The obvious answer, of course, was nothing. My feelings were my own, and I would deal with them. I wouldn’t be so selfish as to inflict myself where I wasn’t wanted. Say, in the tiny office in the back of a library.
But maybe… maybe it would be worthwhile to ask if I could stick around. Just to hear what she’d say. If she said yes, it would be the most terrifying—the most exciting—adventure I’d ever embark upon.
And if she said no?
I had to accept it was a possibility. Just because I’d fallen so fucking hard didn’t mean she felt the same now that we were back home. She didn’t strike me as fickle, but she’d always been a rule follower, and I, well, I broke every rule in the book.
But if she didn’t want me, I would give Glory whatever she needed—whatever made her happy—even if that meant letting her go.
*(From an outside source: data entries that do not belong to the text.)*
-- ==== Sys2Proof/Machine/Codes.lean ====
section
/-!
DEFINITION. Machine/Codes.lean: the codes of the spec as functions: CRC-32C (R272) and CRC-64/XZ (R130), the Reed-Solomon
codes of frames (R130) and of lines (R327), and the erasure code of R90 with its inverse.
-/
namespace Sys2Proof.Machine

/-! ## CRC -/

/-- `n` steps of a reflected CRC register. -/
def crcStep (poly : Nat) : Nat → Nat → Nat
  | 0, r => r
  | n + 1, r => crcStep poly n (if r % 2 = 1 then (r / 2) ^^^ poly else r / 2)

/-- A reflected CRC over bytes: the register starts and ends complemented; `seed` is the CRC of the bytes before. -/
def crcOf (poly ones seed : Nat) (bs : List Byte) : Nat :=
  (bs.foldl (fun r b => crcStep poly 8 (r ^^^ b.toNat)) (seed ^^^ ones)) ^^^ ones

/-- CRC-32C: polynomial 0x1EDC_6F41, reflected (R272). -/
def crc32c (seed : Nat) (bs : List Byte) : Nat := crcOf 0x82F63B78 0xFFFFFFFF seed bs

/-- CRC-64/XZ: polynomial 0x42F0_E1EB_A9EA_3693, reflected (R130). -/
def crc64 (seed : Nat) (bs : List Byte) : Nat := crcOf 0xC96C5795D7870F42 0xFFFFFFFFFFFFFFFF seed bs

/-! ## Reed-Solomon codes -/

/-- Powers of α = 2. -/
def gfPow : Nat → Nat
  | 0 => 1
  | n + 1 => gfX 0x1D (gfPow n)

/-- Product of the factors (x - α^i) for i in [lo, lo + n), highest power first. -/
def rsGen (lo : Nat) : Nat → List Nat
  | 0 => [1]
  | n + 1 =>
    let g := rsGen lo n
    let r := gfPow (lo + n)
    -- multiply by (x + r)
    List.zipWith (· ^^^ ·) (g ++ [0]) (0 :: g.map (gfMul r))

/-- Remainder of the information polynomial times x^n divided by the generator: `n` check bytes, highest power first. -/
def rsCheck (lo n : Nat) (info : List Nat) : List Nat :=
  let g := (rsGen lo n).drop 1
  info.foldl (fun rem b =>
    let f := b ^^^ rem.headD 0
    List.zipWith (· ^^^ ·) (rem.drop 1 ++ [0]) (g.map (gfMul f))) (List.replicate n 0)

/-- Value of a codeword (highest power first) at α^i: syndrome i. -/
def rsSyndrome (i : Nat) (w : List Nat) : Nat := w.foldl (fun a b => gfMul a (gfPow i) ^^^ b) 0

/-- Divide in the field. -/
def gfDiv (a b : Nat) : Nat := gfMul a (gfInv b)

/-- Correct up to one byte of an interleave of a frame (R130): roots 1 and 2. Answers the word and whether a byte was
corrected; a word it cannot correct is left as it is. -/
def fecCorrect (w : List Nat) : List Nat × Bool :=
  let s0 := rsSyndrome 0 w
  let s1 := rsSyndrome 1 w
  if s0 = 0 && s1 = 0 then (w, false) else
  if s0 = 0 then (w, false) else
  match (upto w.length).find? fun k => gfMul s0 (gfPow k) = s1 with
  | some k => let i := w.length - 1 - k
              (w.set i (w.getD i 0 ^^^ s0), true)
  | none => (w, false)

/-- What the code of a line finds (R327). -/
inductive EccRes where
  | clean
  | fixed (w : List Nat) (count : Nat)
  | bad
  deriving DecidableEq, Repr

/-- Pairs i < j below n. -/
def pairsBelow (n : Nat) : List (Nat × Nat) := (upto n).flatMap fun j => (upto j).map fun i => (i, j)

/-- Decode a line's 72-byte codeword, highest power first (R327): up to 2 erroneous bytes are corrected. -/
def eccDecode (w : List Nat) : EccRes :=
  let s := (upto 4).map fun i => rsSyndrome i w
  let s0 := s.getD 0 0; let s1 := s.getD 1 0; let s2 := s.getD 2 0; let s3 := s.getD 3 0
  if s.all (· = 0) then .clean else
  -- one byte e at power k: S_i = e α^(ik)
  match (upto w.length).find? fun k => s0 != 0 && gfMul s0 (gfPow k) = s1 && gfMul s1 (gfPow k) = s2 && gfMul s2 (gfPow k) = s3 with
  | some k => let i := w.length - 1 - k
              .fixed (w.set i (w.getD i 0 ^^^ s0)) 1
  | none =>
    -- two bytes e, f at powers j, k: from S0 = e + f and S1 = e α^j + f α^k
    let sol := (pairsBelow w.length).findSome? fun jk =>
      let a := gfPow jk.1
      let b := gfPow jk.2
      let f := gfDiv (s1 ^^^ gfMul s0 a) (a ^^^ b)
      let e := s0 ^^^ f
      if e != 0 && f != 0 && gfMul e (gfMul a a) ^^^ gfMul f (gfMul b b) = s2 &&
         gfMul e (gfMul a (gfMul a a)) ^^^ gfMul f (gfMul b (gfMul b b)) = s3
      then some (jk.1, e, jk.2, f) else none
    match sol with
    | some (j, e, k, f) =>
      let x := w.length - 1 - j
      let y := w.length - 1 - k
      .fixed ((w.set x (w.getD x 0 ^^^ e)).set y (w.getD y 0 ^^^ f)) 2
    | none => .bad

/-- The codeword of a line: data, tag word, check bytes (R327). -/
def eccEncode (info : List Byte) : List Byte :=
  info ++ (rsCheck 0 4 (info.map BitVec.toNat)).map (BitVec.ofNat 8)

/-! ## The erasure code (R90, R348) -/

/-- Row of the generator for a position: data positions give unit rows, parity ones the coefficients g(p, j). -/
def codeRow (k pos : Nat) : List Nat :=
  if pos < k then (upto k).map fun j => b2n (j = pos) else (upto k).map fun j => coef (pos - k) j

/-- Add a multiple of a row to another. -/
def rowAdd (c : Nat) (a b : List Nat) : List Nat := List.zipWith (fun x y => x ^^^ gfMul c y) a b

/-- Gauss-Jordan elimination of the column at step i of an augmented matrix. -/
def elimStep (rows : List (List Nat)) (i : Nat) : List (List Nat) :=
  match (upto rows.length).find? fun r => decide (i ≤ r) && (rows.getD r []).getD i 0 != 0 with
  | none => rows
  | some r =>
    let rows := (rows.set r (rows.getD i [])).set i (rows.getD r [])
    let p := rows.getD i []
    let p := p.map (gfMul (gfInv (p.getD i 0)))
    (upto rows.length).map fun q => if q = i then p else rowAdd ((rows.getD q []).getD i 0) (rows.getD q []) p

/-- Inverse of a square matrix over the field. -/
def gfInverse (a : List (List Nat)) : List (List Nat) :=
  let n := a.length
  let aug := (upto n).map fun i => a.getD i [] ++ (upto n).map fun j => b2n (i = j)
  ((upto n).foldl elimStep aug).map fun r => r.drop n

/-- Coefficients that give the unit at position `want` from the units at `k` positions (R90, R348). -/
def recoverCoefs (k : Nat) (pos : List Nat) (want : Nat) : List Nat :=
  let inv := gfInverse (pos.map (codeRow k))
  let row := codeRow k want
  -- row × inv
  (upto k).map fun c => (upto k).foldl (fun a i => a ^^^ gfMul (row.getD i 0) ((inv.getD i []).getD c 0)) 0

/-- The line at position `want` from `k` lines at other positions. -/
def recoverLine (k : Nat) (have_ : List (Nat × List Byte)) (want n : Nat) : List Byte :=
  let l := have_.take k
  gfSum n (List.zip (recoverCoefs k (l.map fun e => e.1) want) (l.map fun e => e.2))

end Sys2Proof.Machine
end

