/-- Runs taken by extents and by the parity store. -/
def Mod.runs_ (m : Mod) : List Run :=
  (m.fab.extents.foldl (fun a e => a ++ e.2.runs) []) ++ m.aux.parityRuns ++ m.aux.targetRuns

/-- Frames that are not free (R245): frames of runs on channels in service, and single frames outside every run. -/
def Mod.framesUsed (m : Mod) : Nat :=
  let rs := m.runs_.map fun r => { r with skip := r.skip ++ m.chn.retired.filter fun c => !r.skip.contains c }
  let moved := (m.chn.internalFrames.filter fun e => (runsIndex m.runs_ e.1).isSome && m.chn.retired.contains (chanOf e.1)).length
  runsCount rs + (m.singles.filter fun f => (runsIndex m.runs_ f).isNone).length + moved

/-- The share of R256 in frames. -/
def Mod.share (m : Mod) : Nat := m.get pgMov MovF.shareGib * 262144

/-- Members of the group, 1 in none. -/
def Mod.groupN (m : Mod) : Nat := match m.grp.map with
  | some g => g.n
  | none => 1

/-- Frames still owed to peers (R245). -/
def Mod.owedFrames (m : Mod) : Nat := m.share * (m.groupN - 1) - m.tier.heldFrames.length

/-- Use in frames (R245). -/
def Mod.useFrames (m : Mod) : Nat := m.framesUsed + m.owedFrames

/-- Use in 0.01 % (R245). -/
def Mod.usePct (m : Mod) : Nat := m.useFrames * 10000 / m.poolSize

/-- `n` more frames keep use within a limit in 0.01 % (R246, R261). -/
def Mod.fits (m : Mod) (n limit : Nat) : Bool := decide ((m.useFrames + n) * 10000 ≤ limit * m.poolSize)

/-- Insert an interval into a list sorted by start. -/
def spanInsert : List (Nat × Nat) → Nat × Nat → List (Nat × Nat)
  | [], s => [s]
  | h :: t, s => if s.1 ≤ h.1 then s :: h :: t else h :: spanInsert t s

/-- Taken intervals of frames, sorted. -/
def Mod.spans (m : Mod) : List (Nat × Nat) :=
  let l := m.runs_.foldl (fun a r => spanInsert a (r.start, r.len)) []
  let moved := (m.chn.internalFrames.filter fun e => decide (poolFrames ≤ e.1) || (mapGet m.tier.packs e.1).isSome ||
    (runsIndex m.runs_ e.1).isSome).map fun e => e.2
  (m.singles ++ moved).foldl (fun a f => spanInsert a (f, 1)) l

/-- Gaps between sorted intervals from `a` on, up to the pool's end. -/
def gapsFrom : Nat → List (Nat × Nat) → List (Nat × Nat)
  | a, [] => if a < poolFrames then [(a, poolFrames - a)] else []
  | a, (s, n) :: t => if a < s then (a, s - a) :: gapsFrom (max a (s + n)) t else gapsFrom (max a (s + n)) t

/-- Runs of `n` frames taken from the gaps, lowest first (log entry 14), leaving out the channels of `skip`. -/
def takeRuns (skip : List Nat) : List (Nat × Nat) → Nat → Option (List Run)
  | _, 0 => some []
  | [], _ => none
  | (a, l) :: t, n =>
    let r : Run := { start := a, len := l, skip := skip }
    if n ≤ r.count then some [{ r with len := r.nth (n - 1) + 1 - a }]
    else if r.count = 0 then takeRuns skip t n
    else (takeRuns skip t (n - r.count)).map fun q => r :: q

/-- Runs of `n` free frames. -/
def Mod.allocRuns (m : Mod) (n : Nat) : Option (List Run) := takeRuns m.shutChans (gapsFrom 0 m.spans) n

/-- A free frame within 98.00 % (R261). -/
def Mod.allocFrame (m : Mod) : Option Nat :=
  if m.fits 1 9800 then (m.allocRuns 1).bind fun l => runsNth l 0 else none

/-! ## Levels -/

/-- Level for a use, given the level in force (R260): entered at its threshold, left 1.00 % below it. -/
def levelFor (pct old : Nat) : Nat :=
  let up := if 9800 ≤ pct then 3 else if 9500 ≤ pct then 2 else if 9000 ≤ pct then 1 else 0
  let down := if 9700 < pct then 3 else if 9400 < pct then 2 else if 8900 < pct then 1 else 0
  max up (min old down)

/-- Thin volatile extents that hold the most frames, largest first: four at most, 0xFFFF unused (R262). -/
def Mod.candidates (m : Mod) : List Nat :=
  let held : List (Nat × Nat) := (m.fab.extents.filter fun e => (m.extReg e.2).thin).map fun e =>
    (e.1, (m.tier.pages.filter fun p => (match p.2.st with
      | .plain _ => true
      | .packed .. => true
      | _ => false) && decide (e.2.base ≤ p.1 * 4096) && decide (p.1 * 4096 < e.2.base + e.2.size)).length)
  let sorted := held.foldl (fun (a : List (Nat × Nat)) e =>
    (a.filter fun x => decide (e.2 ≤ x.2)) ++ [e] ++ (a.filter fun x => decide (x.2 < e.2))) []
  ((sorted.map fun (e : Nat × Nat) => e.1) ++ [0xFFFF, 0xFFFF, 0xFFFF, 0xFFFF]).take 4

/-- DETAIL of a MOV error (R268). -/
def movDetail (page ext : Nat) : Nat := bits page 0 29 ||| (ext <<< 29)

/-- Use enters or leaves a level (R260, R262); the mover demotes from DEMOTE_ON until use falls to DEMOTE_OFF (R253). -/
def Mod.checkUse (m : Mod) : Mod :=
  let pct := m.usePct
  let old := m.get pgMov MovF.level
  let lv := levelFor pct old
  let on := decide (m.get pgMov MovF.demoteOn * 100 ≤ pct) || (m.tier.demoting && decide (m.get pgMov MovF.demoteOff * 100 < pct))
  let m := { m with tier := { m.tier with demoting := on } }
  let m := m.set pgMov MovF.level lv
  (List.range' (old + 1) (lv - old)).foldl (fun a k =>
    let a := a.raise pgMov (7 + k) (movDetail 0 0)
    let a := a.event (if k = 3 then .failure else .warning) .capacity
      ([k, pct, a.poolSize * 98 / 100 - a.useFrames] ++ a.candidates ++ [a.tier.lostSince])
    { a with tier := { a.tier with lostSince := 0 } }) m

/-! ## Page-map entries -/

/-- The page lies in a fully backed extent: that extent. -/
def Mod.backedBy (m : Mod) (p : Nat) : Option Extent := match m.extAt (p * 4096) with
  | some (_, e) => if m.fullyBacked e then some e else none
  | none => none

/-- An UNBACKED entry. -/
def PageEnt.none : PageEnt := { st := .unbacked, keep := false, moving := false, heat := 0 }

/-- The entry of a page: its own, or PLAIN in its extent's frame record, or UNBACKED (R244, R246). -/
def Mod.page (m : Mod) (p : Nat) : PageEnt := match mapGet m.tier.pages p with
  | some e => e
  | none => match m.backedBy p with
    | some e => { st := .plain ((runsNth e.runs (p - e.base / 4096)).getD 0), keep := false, moving := false, heat := 0 }
    | none => PageEnt.none

/-- Set a page's entry; an UNBACKED one with nothing else to say is not listed. -/
def Mod.setPage (m : Mod) (p : Nat) (e : PageEnt) : Mod :=
  let t := if decide (e = PageEnt.none) && (m.backedBy p).isNone then mapDel m.tier.pages p else mapPut m.tier.pages p e
  { m with tier := { m.tier with pages := t } }

/-- The frame of a PLAIN page. -/
def Mod.frameOf (m : Mod) (p : Nat) : Option Nat := match (m.page p).st with
  | .plain f => some f
  | _ => none

/-- An access raises HEAT by one, up to 7 (R253). -/
def Mod.heatUp (m : Mod) (p : Nat) : Mod :=
  let e := m.page p
  if e.heat < 7 then m.setPage p { e with heat := e.heat + 1 } else m

/-- Entries a slice's page-map cache holds, but for its fenced regions (R248, R440). -/
def Mod.mapCacheMax (m : Mod) (slice : Nat) : Nat := 32768 - 128 * m.fencedIn 180224 256 slice

/-- The map line that holds a page's entry is read or written through its channel (R248, R309). -/
def Mod.mapTraffic (m : Mod) (p : Nat) (write : Bool) : Mod :=
  let q := m.regionUnit 1 (p / 8)
  if write then m.chanWrite q.1 q.2 0 0 else m.chanRead q.1 0 0

/-- A slice looks up a page's entry in its page-map cache (R248): hit or miss counts; the oldest entry makes room, and a
dirty one is written back. -/
def Mod.mapLookup (m : Mod) (slice p : Nat) : Mod :=
  let l := mapGetD m.tier.mapCache slice []
  if l.any fun e => e.1 = p then m.add (pgHsl slice) HslF.mapHits 1
  else
    let m := (m.add (pgHsl slice) HslF.mapMisses 1).mapTraffic p false
    let m := match l with
      | h :: _ => if m.mapCacheMax slice ≤ l.length && h.2 then (m.add (pgHsl slice) HslF.mapWritebacks 1).mapTraffic h.1 true else m
      | [] => m
    let l := l.drop (l.length + 1 - m.mapCacheMax slice)
    { m with tier := { m.tier with mapCache := mapPut m.tier.mapCache slice (l ++ [(p, false)]) } }

/-- The map slice changes an entry: copies at the page's other home slices are withdrawn, its own is dirty (R248). -/
def Mod.mapChanged (m : Mod) (p : Nat) : Mod :=
  let ms := mapSlice p
  let others := (upto 16).map fun i => bits p 0 2 * 16 + i
  let c := others.foldl (fun (a : Map (List (Nat × Bool))) s => match mapGet a s with
    | some l => mapPut a s (l.filter fun e => e.1 != p)
    | none => a) m.tier.mapCache
  let own := mapGetD c ms []
  { m with tier := { m.tier with mapCache := mapPut c ms (own.drop (own.length + 1 - m.mapCacheMax ms) ++ [(p, true)]) } }

/-! ## Traffic of lines -/

/-- Unit and line a line of a PLAIN page lies at (R326). -/
def Mod.placeOf (m : Mod) (l : Nat) : Option (Nat × Nat) := (m.frameOf (pageOfLine l)).map fun f => (f, l % 64)

/-! ## The front cache -/

/-- Key of the front-cache set of a line, DPA[22:6]: the home slice and the set index LINE[10:0] (R215, R250). -/
def fcKey (l : Nat) : Nat := l % 131072

/-- The front-cache set of a line, most recently used first. -/
def Mod.fcSet (m : Mod) (l : Nat) : List FcLine := mapGetD m.tier.fc (fcKey l) []

/-- The line is in the front cache. -/
def Mod.fcGet (m : Mod) (l : Nat) : Option FcLine := (m.fcSet l).find? fun e => e.line = l

/-- Set a front-cache set. -/
def Mod.setFc (m : Mod) (k : Nat) (s : List FcLine) : Mod :=
  { m with tier := { m.tier with fc := if s = [] then mapDel m.tier.fc k else mapPut m.tier.fc k s } }

/-- A dirty line is written back to its channel (R250, R303). -/
def Mod.writeBack (m : Mod) (l : Nat) : Mod := match m.placeOf l with
  | some (u, n) => (m.chanWrite u n (m.domainAt l) 0).add (pgHsl (sliceOf l)) HslF.fcWritebacks 1
  | none => m

/-- With a ninth kept line the least recently used one loses its mark (R237). -/
def unkeep (s : List FcLine) : List FcLine :=
  if (s.filter fun e => e.kept).length ≤ 8 then s
  else match (s.reverse.find? fun e => e.kept) with
    | some v => s.map fun e => if e.line = v.line then { e with kept := false } else e
    | none => s

/-- Ways of the front-cache set of a line: 16, but for those its fenced regions hold (R250, R440; log entry 51). -/
def Mod.fcWays (m : Mod) (l : Nat) : Nat :=
  16 - (m.drz.fenced.filter fun r => decide (r < 131072) && r / 2048 = sliceOf l && r % 128 = sliceLine l % 2048 / 16).length

/-- The line to replace in a set of more than `ways`: the least recently used that is not kept (R237, R250). -/
def fcVictim (ways : Nat) (s : List FcLine) : Option FcLine :=
  if s.length ≤ ways then none else (s.drop (min 1 ways)).reverse.find? fun e => !e.kept

/-- Lines a set gives up until it fits its ways, at most `n`, and what stays. -/
def fcTrim (ways : Nat) : Nat → List FcLine → List FcLine × List FcLine
  | 0, s => ([], s)
  | n + 1, s => match fcVictim ways s with
    | none => ([], s)
    | some v => let r := fcTrim ways n (s.filter fun x => x.line != v.line)
                (v :: r.1, r.2)

/-- A line enters the front cache or is used there (R250): it becomes the most recently used; a dirty line that is replaced
is written back. -/
def Mod.fcUse (m : Mod) (l : Nat) (dirty kept : Bool) : Mod :=
  let s := m.fcSet l
  let old := s.find? fun e => e.line = l
  let e : FcLine := { line := l, dirty := dirty || (old.map FcLine.dirty).getD false, kept := kept || (old.map FcLine.kept).getD false }
  let s := unkeep (e :: s.filter fun x => x.line != l)
  let r := fcTrim (m.fcWays l) s.length s
  r.1.foldl (fun (a : Mod) v => if v.dirty then a.writeBack v.line else a) (m.setFc (fcKey l) r.2)

/-- A line leaves the front cache, written back first when dirty. -/
def Mod.fcDrop (m : Mod) (l : Nat) : Mod := match m.fcGet l with
  | none => m
  | some e =>
    let m := if e.dirty then m.writeBack l else m
    m.setFc (fcKey l) ((m.fcSet l).filter fun x => x.line != l)

/-- A line leaves the front cache with what it held. -/
def Mod.fcForget (m : Mod) (l : Nat) : Mod := m.setFc (fcKey l) ((m.fcSet l).filter fun x => x.line != l)

/-- Every line of a page leaves the front cache, dirty ones written back (R250). -/
def Mod.fcDropPage (m : Mod) (p : Nat) : Mod := (upto 64).foldl (fun a i => a.fcDrop (p * 64 + i)) m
Even if it meant the closest I would ever come to snaring that dreamscape was the memory of having her.
Glory
LV
I followed Healer Istan through the side doors, forcing myself not to look at Cammon over my shoulder. I couldn’t. Not until I’d spoken with the king and taken my first steps down the path towards my future. I couldn’t allow the expression on his face to influence me or make me nervous. I had made up my mind about what my future looked like, and I was choosing that future for me, not for him.
I expected Istan to take me to the healing bay, but instead she led me upstairs, away from the royal hospital and towards the private rooms that sat on the upper floors. Of course that’s where we were going. King Evaniel wouldn’t have put his betrothed among the rest of the sick and injured. Especially not if they still didn’t know who had cursed her.
We entered the room, and I looked down at the woman asleep in bed. Her soft blond hair stretched across the pillows, her delicate features and the slight points of her ears giving away her fae heritage. She was beautiful, and I had no doubt she would be a shining light beside our Nightfall King on the Golthwainian throne. Even if she did look a little soft compared to the hard edges and sharp personality of our handsome monarch.
“You have it?”
The monarch in question spoke from behind me, and I turned to face him before dropping into a deep curtsy—or as best I could do in tattered breeches and the shirt of the captain’s old cabin boy. Never in my life had I been publicly seen in such a state, but King Evaniel didn’t appear to care, and wildly, I didn’t either. “I do, Your Majesty.”